■ PROBLEM TO WORK ON
All lines up to and including the one that contains "VSETT (R268). -/" are to be transcribed exactly, starting from the first line of the records.

■ DATASET CONTENT
..........

-- ==== Sys2Proof/Word.lean ====
section
/-! DEFINITION. The word types. -/

namespace Sys2Proof

/-- A scalar register or address: 64 bits (R121, R139). -/
abbrev Word := BitVec 64

/-- A byte of memory (R1). -/
abbrev Byte := BitVec 8

/-- An exact accumulator: 512 bits (R193). -/
abbrev EA := BitVec 512

/-- A predicate register: one bit per element, up to 16384 (R121, R122). -/
abbrev Pred := BitVec 16384

end Sys2Proof
end

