/-- FENCEX: earlier path p, later path q (R266). -/
structure FencexOps where
  q : BitVec 3
  p : BitVec 3
  deriving DecidableEq, Repr

/-- CWAIT: bit k names tk k (R266). -/
structure CwaitOps where
  mask : BitVec 8
  deriving DecidableEq, Repr

/-- BAR (R266). -/
structure BarOps where
  sa : BitVec 5
  scope : BitVec 3
  deriving DecidableEq, Repr

/-- SYSR (R266). -/
structure SysrOps where
  sd : BitVec 5
  reg : BitVec 7
  deriving DecidableEq, Repr

/-- SYSW (R266). -/
structure SyswOps where
  sa : BitVec 5
  reg : BitVec 7
  deriving DecidableEq, Repr

/-- VCFG (R268). -/
structure VcfgOps where
  wcode : BitVec 2
  ncode : BitVec 3
  deriving DecidableEq, Repr

/-- VSETT (R268). -/
structure VsettOps where
  mode : BitVec 2
  ty : BitVec 4
  slot : Bool
  deriving DecidableEq, Repr

/-- V format with two vector sources (R254). -/
structure V3 where
  vd : BitVec 6
  va : BitVec 6
  vb : BitVec 6
  ca : Bool
  cb : Bool
  m : BitVec 3
  ts : Bool
  deriving DecidableEq, Repr

/-- V format with one vector source (R270). -/
structure V2 where
  vd : BitVec 6
  va : BitVec 6
  ca : Bool
  m : BitVec 3
  ts : Bool
  deriving DecidableEq, Repr

/-- VIOTA: a destination and a mask (R270). -/
structure V1 where
  vd : BitVec 6
  m : BitVec 3
  ts : Bool
  deriving DecidableEq, Repr

/-- VREDSUM (R270). -/
structure VredOps where
  ea : BitVec 2
  va : BitVec 6
  ca : Bool
  m : BitVec 3
  ts : Bool
  deriving DecidableEq, Repr

/-- VDOT (R270). -/
structure VdotOps where
  ea : BitVec 2
  va : BitVec 6
  vb : BitVec 6
  ca : Bool
  cb : Bool
  m : BitVec 3
  ts : Bool
  deriving DecidableEq, Repr

/-- VREDMAX, VREDMIN, VARGMAX: a scalar destination (R270). -/
structure VminOps where
  sd : BitVec 5
  va : BitVec 6
  ca : Bool
  m : BitVec 3
  ts : Bool
  deriving DecidableEq, Repr

/-- VEAADD (R270). -/
structure Ea2 where
  ed : BitVec 2
  es : BitVec 2
  deriving DecidableEq, Repr

/-- EARND (R270). -/
structure EarndOps where
  sd : BitVec 5
  ea : BitVec 2
  ts : Bool
  deriving DecidableEq, Repr

/-- EALD: in-queue q (R270). -/
structure EaldOps where
  ea : BitVec 2
  q : BitVec 2
  deriving DecidableEq, Repr

/-- EAST: out-queue q (R270). -/
structure EastOps where
  q : BitVec 2
  ea : BitVec 2
  deriving DecidableEq, Repr

/-- EACLR (R270). -/
structure Ea1 where
  ea : BitVec 2
  deriving DecidableEq, Repr

/-- VCMP, VFCMP (R270). -/
structure VcmpOps where
  cond : BitVec 3
  pd : BitVec 3
  va : BitVec 6
  vb : BitVec 6
  ca : Bool
  cb : Bool
  m : BitVec 3
  ts : Bool
  deriving DecidableEq, Repr

/-- Predicate logic with two sources (R271). -/
structure P3 where
  pd : BitVec 3
  pa : BitVec 3
  pb : BitVec 3
  deriving DecidableEq, Repr

/-- PNOT (R271). -/
structure P2 where
  pd : BitVec 3
  pa : BitVec 3
  deriving DecidableEq, Repr

/-- PPOPC, PFIRST: a scalar destination (R271). -/
structure Ps where
  sd : BitVec 5
  pa : BitVec 3
  deriving DecidableEq, Repr

/-- VS format (R254). -/
structure Vs3 where
  vd : BitVec 6
  va : BitVec 6
  ss : BitVec 5
  ca : Bool
  m : BitVec 3
  ts : Bool
  deriving DecidableEq, Repr

/-- VS form of VMV (R272). -/
structure Vs2 where
  vd : BitVec 6
  ss : BitVec 5
  m : BitVec 3
  ts : Bool
  deriving DecidableEq, Repr

/-- VS forms of VCMP and VFCMP (R272). -/
structure VscmpOps where
  cond : BitVec 3
  pd : BitVec 3
  va : BitVec 6
  ss : BitVec 5
  ca : Bool
  m : BitVec 3
  ts : Bool
  deriving DecidableEq, Repr

/-- VBQ, VBDQ: fd number in bits 11:8 (R270). -/
structure VbqOps where
  vd : BitVec 6
  va : BitVec 6
  fd : BitVec 4
  ca : Bool
  ts : Bool
  deriving DecidableEq, Repr

/-- FMTSET (R270). -/
structure FmtOps where
  fd : BitVec 4
  sa : BitVec 5
  deriving DecidableEq, Repr

/-- VM format of VLD, VLDS, VST, VSTS: wait is scale bit 0 (R274). -/
structure VmOps where
  q : BitVec 2
  sa : BitVec 5
  sb : BitVec 5
  sz : BitVec 2
  ord : BitVec 2
  wait : Bool
  tk : BitVec 3
  deriving DecidableEq, Repr

/-- Gather and scatter: index out-queue in bits 14:13 (R274). -/
structure VxOps where
  q : BitVec 2
  sa : BitVec 5
  ix : BitVec 2
  sz : BitVec 2
  ord : BitVec 2
  shift : BitVec 2
  deriving DecidableEq, Repr

/-- VAMO: aop in bits 17:14, bit 10 is 1 for 8 bytes (R274). -/
structure VamoOps where
  q : BitVec 2
  sa : BitVec 5
  aop : BitVec 4
  dbl : Bool
  ord : BitVec 2
  deriving DecidableEq, Repr

/-- VLDSC, VSTSC (R274). -/
structure VscOps where
  q : BitVec 2
  sa : BitVec 5
  sb : BitVec 5
  sz : BitVec 2
  deriving DecidableEq, Repr

/-- VLDROT (R274). -/
structure RotOps where
  q : BitVec 2
  sa : BitVec 5
  sb : BitVec 5
  ord : BitVec 2
  deriving DecidableEq, Repr

/-- COPY, XFETCH: bit 9 is release (R274). -/
structure CopyOps where
  sa : BitVec 5
  sb : BitVec 5
  sz : BitVec 2
  rel : Bool
  tk : BitVec 3
  deriving DecidableEq, Repr

/-- GATHSP: row code 4*sz + scale (R274). -/
structure GathOps where
  q : BitVec 2
  sa : BitVec 5
  sb : BitVec 5
  sz : BitVec 3
  rel : Bool
  scale : BitVec 2
  tk : BitVec 3
  deriving DecidableEq, Repr

/-- XSEND (R274). -/
structure XsendOps where
  sa : BitVec 5
  sb : BitVec 5
  sz : BitVec 2
  rel : Bool
  deriving DecidableEq, Repr

/-- XINS, XACC, XDRAIN: key queue q, value queue k (R274). -/
structure XqOps where
  q : BitVec 2
  k : BitVec 2
  deriving DecidableEq, Repr

/-- XLOOK (R274). -/
structure XlookOps where
  q : BitVec 2
  p : BitVec 3
  k : BitVec 2
  deriving DecidableEq, Repr

/-- XCLR: 0 EA, 1 i64 (R274). -/
structure XclrOps where
  i64 : Bool
  deriving DecidableEq, Repr

/-- PRUNE, SPHDR (R274). -/
structure VmAb where
  sa : BitVec 5
  sb : BitVec 5
  deriving DecidableEq, Repr

/-- MXLDS (R275). -/
structure MxldsOps where
  sa : BitVec 5
  q : BitVec 2
  deriving DecidableEq, Repr

/-- MXSTRM (R275). -/
structure MxstrmOps where
  sa : BitVec 5
  sb : BitVec 5
  q : BitVec 2
  deriving DecidableEq, Repr

/-- MXDRAIN (R275). -/
structure MxdrainOps where
  sa : BitVec 5
  sb : BitVec 5
  slot : Bool
  q : BitVec 2
  deriving DecidableEq, Repr

/-- RCINIT: shard mask register in va (R273). -/
structure RcinitOps where
  smask : BitVec 5
  ss : BitVec 5
  deriving DecidableEq, Repr

/-- RCNOISE, RCBOUND (R273). -/
structure RcvOps where
  vd : BitVec 6
  va : BitVec 6
  ss : BitVec 5
  ca : Bool
  m : BitVec 3
  deriving DecidableEq, Repr

/-- RCPICK (R273). -/
structure RcpickOps where
  sd : BitVec 5
  ss : BitVec 5
  deriving DecidableEq, Repr

/-- RCUPD (R273). -/
structure RcupdOps where
  st : BitVec 5
  sv : BitVec 5
  ss : BitVec 5
  deriving DecidableEq, Repr

/-- RCDROP (R273). -/
structure RcdropOps where
  pd : BitVec 3
  ss : BitVec 5
  deriving DecidableEq, Repr

/-- RCWAIT (R273). -/
structure RcwaitOps where
  ss : BitVec 5
  deriving DecidableEq, Repr

/-- RCREAD (R273). -/
structure RcreadOps where
  sd : BitVec 5
  item : BitVec 2
  ss : BitVec 5
  deriving DecidableEq, Repr

/-- RCSET: selector in bits 24:20 (R273). -/
structure RcsetOps where
  sel : BitVec 5
  sv : BitVec 5
  ss : BitVec 5
  deriving DecidableEq, Repr

/-- What starts a package reset (R51, R58): power-on, a request of trunk firmware, or any other reset. -/
inductive ResetKind where
  | powerOn | firmware | other
  deriving DecidableEq, Repr

/-- A fabric or die-bridge flit: the header fields of R28 and the payload bytes in use. `plane` is the plane (or,
on a bridge, 64) on which it stands. -/
structure Flit where
  dstPkg : Nat
  srcPkg : Nat
  dstDie : Nat
  srcDie : Nat
  kind : Nat
  path : Nat
  try_ : Nat
  zero : Nat
  seq : Nat
  plane : Nat
  crcOk : Bool
  payload : List Byte
  deriving DecidableEq, Repr

/-- A stream of R32: source die, destination package and die, path. -/
structure StreamKey where
  srcDie : Nat
  dstPkg : Nat
  dstDie : Nat
  path : Nat
  deriving DecidableEq, Repr

/-- An inbound datagram on the request UDP port (R48): the 16-byte header's fields, the port and source address it
came by, and its text. -/
structure Datagram where
  port : Nat
  src : List Byte
  ver : Nat
  kind : Nat
  stream : Nat
  tenant : Nat
  len : Nat
  bseq : Nat
  text : List Byte
  deriving DecidableEq, Repr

..........

■ THE COMPLETED TASK
-- ==== Sys2Proof/Word.lean ====
section
/-! DEFINITION. The word types. -/

namespace Sys2Proof

/-- A scalar register or address: 64 bits (R121, R139). -/
abbrev Word := BitVec 64

/-- A byte of memory (R1). -/
abbrev Byte := BitVec 8

/-- An exact accumulator: 512 bits (R193). -/
abbrev EA := BitVec 512

/-- A predicate register: one bit per element, up to 16384 (R121, R122). -/
abbrev Pred := BitVec 16384

end Sys2Proof
end

/-- FENCEX: earlier path p, later path q (R266). -/
structure FencexOps where
  q : BitVec 3
  p : BitVec 3
  deriving DecidableEq, Repr

/-- CWAIT: bit k names tk k (R266). -/
structure CwaitOps where
  mask : BitVec 8
  deriving DecidableEq, Repr

/-- BAR (R266). -/
structure BarOps where
  sa : BitVec 5
  scope : BitVec 3
  deriving DecidableEq, Repr

/-- SYSR (R266). -/
structure SysrOps where
  sd : BitVec 5
  reg : BitVec 7
  deriving DecidableEq, Repr

/-- SYSW (R266). -/
structure SyswOps where
  sa : BitVec 5
  reg : BitVec 7
  deriving DecidableEq, Repr

/-- VCFG (R268). -/
structure VcfgOps where
  wcode : BitVec 2
  ncode : BitVec 3
  deriving DecidableEq, Repr

/-- VSETT (R268). -/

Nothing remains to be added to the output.